MEMORANDUM
Carmen E. Campbell appeals pro se from the district court’s order dismissing her medical malpractice action without leave to amend.’ We have jurisdiction under 28 U.S.C. § 1291. We review de novo a dismissal under Fed.R.Civ.P. 12(b)(1). Cook v. AVI Casino Enters., Inc., 548 F.3d 718, 722 (9th Cir.2008). We affirm.
The district court properly dismissed Campbell’s action under Rule 12(b)(1), because there was no subject matter jurisdiction. There was no federal question jurisdiction under 28 U.S.C. § 1331, because Campbell alleged no facts that Dr. Alexander Stein acted under color of state law, required to state a claim under 42 U.S.C. § 1983. See Am. Mfrs. Mut. Ins. Co. v. Sullivan, 526 U.S. 40, 49-50, 119 S.Ct. 977, 143 L.Ed.2d 130 (1999) (holding that a § 1983 plaintiff must allege a constitutional violation committed under color of state law). Further, Campbell failed to plead diversity jurisdiction. See 28 U.S.C. § 1332.
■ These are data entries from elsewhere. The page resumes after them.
-- ==== Sys2Proof/WellFormed.lean ====
section
/-! DEFINITION. When an instruction is one the encoding can carry. -/

namespace Sys2Proof

/-- "payload length is exactly 185" (30_encoding R85, 10_state R38). -/
def Packet.wf (p : Packet) : Bool := p.payload.length == 185

/-- DECODE's operand is a whole frame; the other operands are as wide as their fields (30_encoding R90, R91: FILL with
`arg = 0` or `arg > SLOTS_MAX` is decodable, and refused when it is executed). -/
def Instr.wf : Instr → Bool
  | .decode pkt => pkt.wf
  | .synchronize => true
  | .fill _ => true
  | .rd _ => true
  | .reset => true

end Sys2Proof
end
Campbell also challenges the state court dismissal of her medical malpractice case, which was filed after the statute of limitations had expired, and a state court vexatious litigant order. Her challenge to the medical malpractice decision is barred under the Rooker-Feldman doctrine, because a losing party in state court is prohibited from seeking review of a state court decision in federal court, if the federal claim is inextricably intertwined with the state court issues, as is the case here. See Noel v. Hall, 341 F.3d 1148, 1158 (9th Cir.2003). We do not consider Campbell’s challenge to the state vexatious litigant order because she did not raise that claim in district court. See Dodd v. Hood River County, 59 F.3d 852, 863 (9th Cir.1995).
Campbell’s remaining contentions are not persuasive.
AFFIRMED.
This disposition is not appropriate for publication and is not precedent except as provided by 9th Cir. R. 36-3.